| Records from a collection |
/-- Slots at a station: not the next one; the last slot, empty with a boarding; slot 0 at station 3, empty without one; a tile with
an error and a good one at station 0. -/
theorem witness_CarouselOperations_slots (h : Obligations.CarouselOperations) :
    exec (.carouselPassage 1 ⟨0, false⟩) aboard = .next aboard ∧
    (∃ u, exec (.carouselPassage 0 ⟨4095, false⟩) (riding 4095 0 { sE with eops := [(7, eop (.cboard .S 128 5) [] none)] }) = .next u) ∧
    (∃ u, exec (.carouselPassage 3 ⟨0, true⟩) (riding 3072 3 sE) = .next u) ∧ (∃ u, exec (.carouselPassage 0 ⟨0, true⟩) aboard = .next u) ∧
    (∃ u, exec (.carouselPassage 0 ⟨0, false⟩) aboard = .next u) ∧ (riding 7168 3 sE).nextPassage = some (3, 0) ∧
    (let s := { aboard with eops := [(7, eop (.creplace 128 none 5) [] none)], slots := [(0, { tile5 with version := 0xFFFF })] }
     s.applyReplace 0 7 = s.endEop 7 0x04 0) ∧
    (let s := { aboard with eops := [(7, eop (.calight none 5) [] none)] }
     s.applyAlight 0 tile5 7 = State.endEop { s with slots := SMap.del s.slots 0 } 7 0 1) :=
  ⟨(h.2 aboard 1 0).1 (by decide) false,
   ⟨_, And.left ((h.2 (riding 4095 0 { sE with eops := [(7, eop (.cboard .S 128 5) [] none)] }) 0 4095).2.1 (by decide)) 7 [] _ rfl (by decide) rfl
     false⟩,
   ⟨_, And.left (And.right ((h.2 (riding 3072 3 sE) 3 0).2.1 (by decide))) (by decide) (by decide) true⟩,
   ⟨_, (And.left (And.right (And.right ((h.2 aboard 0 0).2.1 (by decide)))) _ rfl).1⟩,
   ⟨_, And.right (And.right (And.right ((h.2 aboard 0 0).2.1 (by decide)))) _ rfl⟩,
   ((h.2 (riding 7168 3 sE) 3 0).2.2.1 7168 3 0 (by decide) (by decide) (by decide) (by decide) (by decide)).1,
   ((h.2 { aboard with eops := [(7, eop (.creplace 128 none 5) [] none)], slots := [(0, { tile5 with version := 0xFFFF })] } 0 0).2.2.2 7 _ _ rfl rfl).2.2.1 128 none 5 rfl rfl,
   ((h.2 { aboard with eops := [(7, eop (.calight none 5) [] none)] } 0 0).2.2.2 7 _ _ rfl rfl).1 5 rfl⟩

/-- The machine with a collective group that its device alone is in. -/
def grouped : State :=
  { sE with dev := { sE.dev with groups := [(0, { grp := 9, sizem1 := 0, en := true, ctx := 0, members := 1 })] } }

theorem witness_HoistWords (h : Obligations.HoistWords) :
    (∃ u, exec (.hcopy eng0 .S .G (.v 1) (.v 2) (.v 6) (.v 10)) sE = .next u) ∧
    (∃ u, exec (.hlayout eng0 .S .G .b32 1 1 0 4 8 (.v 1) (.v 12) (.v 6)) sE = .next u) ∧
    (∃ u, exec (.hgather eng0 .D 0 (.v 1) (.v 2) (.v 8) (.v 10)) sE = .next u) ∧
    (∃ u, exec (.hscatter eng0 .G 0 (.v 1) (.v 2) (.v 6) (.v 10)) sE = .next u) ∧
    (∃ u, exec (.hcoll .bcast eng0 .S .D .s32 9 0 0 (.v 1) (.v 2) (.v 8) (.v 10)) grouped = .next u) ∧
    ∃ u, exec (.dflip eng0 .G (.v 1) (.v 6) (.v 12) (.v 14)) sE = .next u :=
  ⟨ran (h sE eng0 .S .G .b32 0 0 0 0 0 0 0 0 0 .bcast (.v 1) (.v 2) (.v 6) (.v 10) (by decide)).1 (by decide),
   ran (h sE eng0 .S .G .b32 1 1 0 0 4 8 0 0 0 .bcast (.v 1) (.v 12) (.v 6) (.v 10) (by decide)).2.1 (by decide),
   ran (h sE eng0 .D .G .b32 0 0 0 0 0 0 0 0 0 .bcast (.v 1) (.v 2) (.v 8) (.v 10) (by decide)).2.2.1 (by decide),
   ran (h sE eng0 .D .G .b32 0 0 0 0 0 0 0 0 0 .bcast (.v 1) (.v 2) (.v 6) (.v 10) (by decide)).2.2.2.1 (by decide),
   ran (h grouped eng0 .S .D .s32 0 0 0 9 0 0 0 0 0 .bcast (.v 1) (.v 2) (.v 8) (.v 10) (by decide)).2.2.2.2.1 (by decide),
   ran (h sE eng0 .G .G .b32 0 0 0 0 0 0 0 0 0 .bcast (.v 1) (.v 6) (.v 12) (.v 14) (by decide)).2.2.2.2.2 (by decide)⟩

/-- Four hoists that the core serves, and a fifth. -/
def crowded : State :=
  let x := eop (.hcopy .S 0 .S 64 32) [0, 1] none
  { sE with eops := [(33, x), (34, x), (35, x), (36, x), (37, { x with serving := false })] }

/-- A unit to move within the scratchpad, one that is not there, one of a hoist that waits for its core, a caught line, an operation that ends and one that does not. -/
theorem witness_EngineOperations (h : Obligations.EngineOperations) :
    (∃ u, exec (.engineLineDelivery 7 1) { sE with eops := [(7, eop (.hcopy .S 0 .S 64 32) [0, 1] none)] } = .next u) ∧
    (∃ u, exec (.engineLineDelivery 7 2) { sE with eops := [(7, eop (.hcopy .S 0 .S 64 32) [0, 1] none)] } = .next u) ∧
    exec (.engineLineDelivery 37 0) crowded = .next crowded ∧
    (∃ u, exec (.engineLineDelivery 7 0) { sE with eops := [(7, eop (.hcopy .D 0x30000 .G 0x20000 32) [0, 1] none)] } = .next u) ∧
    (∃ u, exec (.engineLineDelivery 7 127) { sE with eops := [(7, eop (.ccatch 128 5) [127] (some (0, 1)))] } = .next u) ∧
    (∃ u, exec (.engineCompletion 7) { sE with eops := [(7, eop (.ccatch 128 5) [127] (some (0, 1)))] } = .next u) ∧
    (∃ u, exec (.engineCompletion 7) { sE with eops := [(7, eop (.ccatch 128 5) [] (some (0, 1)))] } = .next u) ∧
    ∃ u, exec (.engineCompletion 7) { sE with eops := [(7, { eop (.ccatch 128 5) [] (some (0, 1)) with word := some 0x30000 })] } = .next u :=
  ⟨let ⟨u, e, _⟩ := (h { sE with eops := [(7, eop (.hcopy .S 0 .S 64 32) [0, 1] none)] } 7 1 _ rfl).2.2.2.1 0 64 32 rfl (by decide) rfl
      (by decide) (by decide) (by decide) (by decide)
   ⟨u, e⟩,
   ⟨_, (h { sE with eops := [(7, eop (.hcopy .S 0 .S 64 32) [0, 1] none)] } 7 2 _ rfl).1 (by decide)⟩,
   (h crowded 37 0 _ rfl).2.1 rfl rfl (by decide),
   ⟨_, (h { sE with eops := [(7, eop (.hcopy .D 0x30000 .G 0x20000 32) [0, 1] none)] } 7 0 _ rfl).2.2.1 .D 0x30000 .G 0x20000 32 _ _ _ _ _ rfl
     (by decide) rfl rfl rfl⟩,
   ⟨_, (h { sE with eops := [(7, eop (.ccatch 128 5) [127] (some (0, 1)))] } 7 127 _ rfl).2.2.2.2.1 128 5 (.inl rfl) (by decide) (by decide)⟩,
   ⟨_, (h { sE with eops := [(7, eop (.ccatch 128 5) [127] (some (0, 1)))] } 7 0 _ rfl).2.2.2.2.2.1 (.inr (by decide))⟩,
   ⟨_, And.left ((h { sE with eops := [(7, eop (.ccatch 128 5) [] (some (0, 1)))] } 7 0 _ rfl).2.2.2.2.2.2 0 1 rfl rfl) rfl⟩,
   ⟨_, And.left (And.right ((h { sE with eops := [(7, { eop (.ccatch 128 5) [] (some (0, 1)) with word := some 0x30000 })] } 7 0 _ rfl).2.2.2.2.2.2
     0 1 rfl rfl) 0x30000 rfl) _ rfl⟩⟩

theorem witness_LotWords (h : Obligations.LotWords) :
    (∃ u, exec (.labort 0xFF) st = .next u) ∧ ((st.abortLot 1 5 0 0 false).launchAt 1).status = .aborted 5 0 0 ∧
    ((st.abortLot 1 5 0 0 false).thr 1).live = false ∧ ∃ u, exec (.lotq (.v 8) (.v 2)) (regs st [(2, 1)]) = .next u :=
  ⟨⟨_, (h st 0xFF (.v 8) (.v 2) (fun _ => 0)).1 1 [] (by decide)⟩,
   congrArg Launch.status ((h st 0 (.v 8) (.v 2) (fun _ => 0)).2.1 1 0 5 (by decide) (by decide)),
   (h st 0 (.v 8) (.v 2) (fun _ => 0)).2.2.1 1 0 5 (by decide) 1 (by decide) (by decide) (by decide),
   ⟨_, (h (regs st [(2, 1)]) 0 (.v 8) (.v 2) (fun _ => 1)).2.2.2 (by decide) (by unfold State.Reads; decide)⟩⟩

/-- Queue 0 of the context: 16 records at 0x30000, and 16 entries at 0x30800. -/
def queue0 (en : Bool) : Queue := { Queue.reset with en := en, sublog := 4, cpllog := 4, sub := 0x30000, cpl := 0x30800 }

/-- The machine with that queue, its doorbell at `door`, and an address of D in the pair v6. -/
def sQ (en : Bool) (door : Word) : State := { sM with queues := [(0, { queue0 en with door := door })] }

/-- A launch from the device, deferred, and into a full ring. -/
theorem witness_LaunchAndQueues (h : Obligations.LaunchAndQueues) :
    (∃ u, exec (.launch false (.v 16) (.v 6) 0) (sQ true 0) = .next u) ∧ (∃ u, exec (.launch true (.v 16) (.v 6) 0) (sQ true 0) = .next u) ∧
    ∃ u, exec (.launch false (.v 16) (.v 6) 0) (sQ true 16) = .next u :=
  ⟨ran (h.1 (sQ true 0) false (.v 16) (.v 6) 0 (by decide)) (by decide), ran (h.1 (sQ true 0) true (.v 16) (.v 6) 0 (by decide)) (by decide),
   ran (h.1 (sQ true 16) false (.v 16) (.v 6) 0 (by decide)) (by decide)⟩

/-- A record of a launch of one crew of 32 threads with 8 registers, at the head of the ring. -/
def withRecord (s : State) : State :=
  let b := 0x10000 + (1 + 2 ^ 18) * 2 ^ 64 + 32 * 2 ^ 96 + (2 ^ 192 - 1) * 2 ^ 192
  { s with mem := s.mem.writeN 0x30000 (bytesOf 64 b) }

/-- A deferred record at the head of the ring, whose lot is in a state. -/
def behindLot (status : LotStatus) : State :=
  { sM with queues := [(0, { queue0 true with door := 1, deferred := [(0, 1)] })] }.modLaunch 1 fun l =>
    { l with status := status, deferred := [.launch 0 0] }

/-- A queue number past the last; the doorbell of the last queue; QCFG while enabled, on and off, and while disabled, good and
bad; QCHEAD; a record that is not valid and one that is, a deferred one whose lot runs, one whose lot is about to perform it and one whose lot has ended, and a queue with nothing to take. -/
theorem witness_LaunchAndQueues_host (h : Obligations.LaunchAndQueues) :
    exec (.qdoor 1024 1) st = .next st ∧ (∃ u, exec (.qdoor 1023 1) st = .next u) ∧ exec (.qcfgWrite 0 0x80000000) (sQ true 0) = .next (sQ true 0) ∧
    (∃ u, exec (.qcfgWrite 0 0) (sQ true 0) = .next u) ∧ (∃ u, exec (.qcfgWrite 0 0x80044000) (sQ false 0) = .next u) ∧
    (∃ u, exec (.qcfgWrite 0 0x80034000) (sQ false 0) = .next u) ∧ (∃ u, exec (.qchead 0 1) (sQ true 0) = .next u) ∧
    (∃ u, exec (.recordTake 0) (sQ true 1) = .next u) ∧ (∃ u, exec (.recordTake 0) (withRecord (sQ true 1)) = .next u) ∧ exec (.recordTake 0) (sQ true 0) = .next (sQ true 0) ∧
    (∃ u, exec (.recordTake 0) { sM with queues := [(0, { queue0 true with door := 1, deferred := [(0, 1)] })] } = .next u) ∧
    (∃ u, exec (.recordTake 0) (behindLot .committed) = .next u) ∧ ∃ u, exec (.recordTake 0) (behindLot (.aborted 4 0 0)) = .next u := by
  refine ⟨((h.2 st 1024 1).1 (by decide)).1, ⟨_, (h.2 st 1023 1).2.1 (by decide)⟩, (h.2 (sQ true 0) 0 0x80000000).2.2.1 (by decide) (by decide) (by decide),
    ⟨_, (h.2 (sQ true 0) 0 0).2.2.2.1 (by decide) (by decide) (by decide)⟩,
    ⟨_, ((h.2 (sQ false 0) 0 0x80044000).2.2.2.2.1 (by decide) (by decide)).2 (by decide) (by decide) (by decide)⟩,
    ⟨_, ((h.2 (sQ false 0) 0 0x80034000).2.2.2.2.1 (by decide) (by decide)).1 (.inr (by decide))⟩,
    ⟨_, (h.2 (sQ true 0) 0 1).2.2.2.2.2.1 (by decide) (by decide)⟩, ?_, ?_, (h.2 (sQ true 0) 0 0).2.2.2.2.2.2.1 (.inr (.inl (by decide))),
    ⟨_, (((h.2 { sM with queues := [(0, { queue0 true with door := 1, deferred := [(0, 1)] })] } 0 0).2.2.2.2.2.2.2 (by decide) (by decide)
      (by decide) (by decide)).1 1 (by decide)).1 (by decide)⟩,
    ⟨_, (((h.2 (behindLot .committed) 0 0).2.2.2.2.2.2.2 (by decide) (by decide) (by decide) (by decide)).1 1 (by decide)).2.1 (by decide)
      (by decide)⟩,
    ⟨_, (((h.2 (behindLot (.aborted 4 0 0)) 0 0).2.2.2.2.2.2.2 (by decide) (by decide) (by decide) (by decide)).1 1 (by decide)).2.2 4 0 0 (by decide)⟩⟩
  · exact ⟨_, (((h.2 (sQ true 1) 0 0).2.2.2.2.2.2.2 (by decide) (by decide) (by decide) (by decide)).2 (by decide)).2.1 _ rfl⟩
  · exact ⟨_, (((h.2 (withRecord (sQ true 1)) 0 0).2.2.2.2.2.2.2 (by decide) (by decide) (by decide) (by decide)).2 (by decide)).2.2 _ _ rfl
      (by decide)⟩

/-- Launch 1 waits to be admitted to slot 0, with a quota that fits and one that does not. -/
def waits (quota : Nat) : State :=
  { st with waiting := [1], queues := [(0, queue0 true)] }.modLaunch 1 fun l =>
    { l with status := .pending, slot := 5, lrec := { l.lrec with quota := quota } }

* * *

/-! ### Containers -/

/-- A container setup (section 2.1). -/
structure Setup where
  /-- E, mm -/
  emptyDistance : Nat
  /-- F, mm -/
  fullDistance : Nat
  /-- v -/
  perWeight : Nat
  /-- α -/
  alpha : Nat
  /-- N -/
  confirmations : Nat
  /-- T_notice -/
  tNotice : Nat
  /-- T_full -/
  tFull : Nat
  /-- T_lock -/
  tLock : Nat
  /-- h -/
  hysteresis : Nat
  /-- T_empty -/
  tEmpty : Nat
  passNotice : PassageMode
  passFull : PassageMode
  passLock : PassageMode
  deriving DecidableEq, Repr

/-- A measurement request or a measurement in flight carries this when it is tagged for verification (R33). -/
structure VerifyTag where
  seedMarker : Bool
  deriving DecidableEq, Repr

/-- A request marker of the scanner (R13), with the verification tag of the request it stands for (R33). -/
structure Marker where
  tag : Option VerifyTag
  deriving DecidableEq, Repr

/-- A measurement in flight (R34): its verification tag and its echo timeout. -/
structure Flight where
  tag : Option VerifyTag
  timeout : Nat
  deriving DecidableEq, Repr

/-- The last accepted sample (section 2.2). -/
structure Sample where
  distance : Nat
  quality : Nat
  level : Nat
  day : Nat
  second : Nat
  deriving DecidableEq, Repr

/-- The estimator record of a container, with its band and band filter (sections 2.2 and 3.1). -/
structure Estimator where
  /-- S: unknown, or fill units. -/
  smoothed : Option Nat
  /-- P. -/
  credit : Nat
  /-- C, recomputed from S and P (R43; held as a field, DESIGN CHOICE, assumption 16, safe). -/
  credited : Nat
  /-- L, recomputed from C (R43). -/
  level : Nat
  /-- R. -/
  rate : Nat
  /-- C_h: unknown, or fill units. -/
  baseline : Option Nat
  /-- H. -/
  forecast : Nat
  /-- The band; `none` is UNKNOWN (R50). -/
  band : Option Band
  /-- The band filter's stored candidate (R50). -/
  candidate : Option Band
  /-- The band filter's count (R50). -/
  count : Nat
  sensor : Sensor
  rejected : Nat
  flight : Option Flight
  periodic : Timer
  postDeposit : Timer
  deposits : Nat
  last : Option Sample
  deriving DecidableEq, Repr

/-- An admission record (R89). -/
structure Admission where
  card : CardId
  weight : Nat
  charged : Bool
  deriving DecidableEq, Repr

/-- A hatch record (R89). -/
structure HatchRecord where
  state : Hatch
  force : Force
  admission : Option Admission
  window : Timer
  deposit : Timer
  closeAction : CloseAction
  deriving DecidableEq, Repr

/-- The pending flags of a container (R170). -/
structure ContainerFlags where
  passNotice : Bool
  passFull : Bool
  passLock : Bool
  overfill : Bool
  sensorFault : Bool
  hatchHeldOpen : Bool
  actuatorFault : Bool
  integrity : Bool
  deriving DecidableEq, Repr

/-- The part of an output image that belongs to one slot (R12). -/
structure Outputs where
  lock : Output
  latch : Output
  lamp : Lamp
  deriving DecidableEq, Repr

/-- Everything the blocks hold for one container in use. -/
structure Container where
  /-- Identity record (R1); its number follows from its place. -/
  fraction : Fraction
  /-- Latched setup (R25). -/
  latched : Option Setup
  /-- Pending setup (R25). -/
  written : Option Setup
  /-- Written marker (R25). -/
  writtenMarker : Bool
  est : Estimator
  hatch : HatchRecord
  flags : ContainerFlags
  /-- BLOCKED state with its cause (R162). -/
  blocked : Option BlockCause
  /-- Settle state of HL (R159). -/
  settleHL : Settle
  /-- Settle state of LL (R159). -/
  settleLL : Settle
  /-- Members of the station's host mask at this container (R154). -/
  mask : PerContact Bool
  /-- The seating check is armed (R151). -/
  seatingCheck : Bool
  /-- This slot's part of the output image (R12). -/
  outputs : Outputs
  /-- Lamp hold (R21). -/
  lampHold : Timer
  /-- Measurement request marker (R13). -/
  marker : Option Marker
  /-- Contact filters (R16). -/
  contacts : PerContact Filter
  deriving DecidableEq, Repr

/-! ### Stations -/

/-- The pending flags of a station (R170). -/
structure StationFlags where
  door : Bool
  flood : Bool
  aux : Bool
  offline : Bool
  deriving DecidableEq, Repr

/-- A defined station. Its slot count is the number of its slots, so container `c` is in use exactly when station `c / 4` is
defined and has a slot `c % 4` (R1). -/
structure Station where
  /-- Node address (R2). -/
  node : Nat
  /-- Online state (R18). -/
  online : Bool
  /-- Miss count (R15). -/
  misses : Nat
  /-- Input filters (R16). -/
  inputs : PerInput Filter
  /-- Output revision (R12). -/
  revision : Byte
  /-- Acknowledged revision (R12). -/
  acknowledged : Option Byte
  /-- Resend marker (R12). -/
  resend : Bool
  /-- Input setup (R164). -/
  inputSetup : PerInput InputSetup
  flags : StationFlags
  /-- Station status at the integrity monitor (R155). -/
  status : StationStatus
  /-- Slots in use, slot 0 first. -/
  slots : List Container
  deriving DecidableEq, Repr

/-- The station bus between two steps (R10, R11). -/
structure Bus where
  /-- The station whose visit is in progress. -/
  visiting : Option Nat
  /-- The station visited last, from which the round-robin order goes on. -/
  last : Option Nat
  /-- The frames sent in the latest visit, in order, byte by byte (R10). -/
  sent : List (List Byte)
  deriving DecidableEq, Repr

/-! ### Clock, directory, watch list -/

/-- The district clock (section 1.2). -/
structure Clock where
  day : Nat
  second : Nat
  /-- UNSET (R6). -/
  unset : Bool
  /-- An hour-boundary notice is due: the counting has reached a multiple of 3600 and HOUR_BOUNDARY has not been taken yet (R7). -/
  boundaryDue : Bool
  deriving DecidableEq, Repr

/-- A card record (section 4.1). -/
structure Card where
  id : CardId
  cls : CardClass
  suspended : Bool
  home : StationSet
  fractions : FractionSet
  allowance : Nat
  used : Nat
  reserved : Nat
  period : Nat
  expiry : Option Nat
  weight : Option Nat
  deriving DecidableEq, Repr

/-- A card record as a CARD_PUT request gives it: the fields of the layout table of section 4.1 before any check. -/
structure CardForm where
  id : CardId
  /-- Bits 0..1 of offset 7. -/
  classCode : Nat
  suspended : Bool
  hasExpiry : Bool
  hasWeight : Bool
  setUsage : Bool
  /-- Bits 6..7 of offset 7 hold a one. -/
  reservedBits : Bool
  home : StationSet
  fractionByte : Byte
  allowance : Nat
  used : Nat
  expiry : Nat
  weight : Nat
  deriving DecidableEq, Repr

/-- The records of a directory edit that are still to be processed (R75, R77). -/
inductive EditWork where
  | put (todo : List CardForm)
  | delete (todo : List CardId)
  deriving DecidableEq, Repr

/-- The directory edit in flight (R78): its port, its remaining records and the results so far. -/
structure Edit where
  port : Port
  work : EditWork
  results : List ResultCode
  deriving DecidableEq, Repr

| About this exercise |
Check the data for the word "integrity" and pull out the lines that have it.

| Response area |
  integrity : Bool
  /-- Station status at the integrity monitor (R155). -/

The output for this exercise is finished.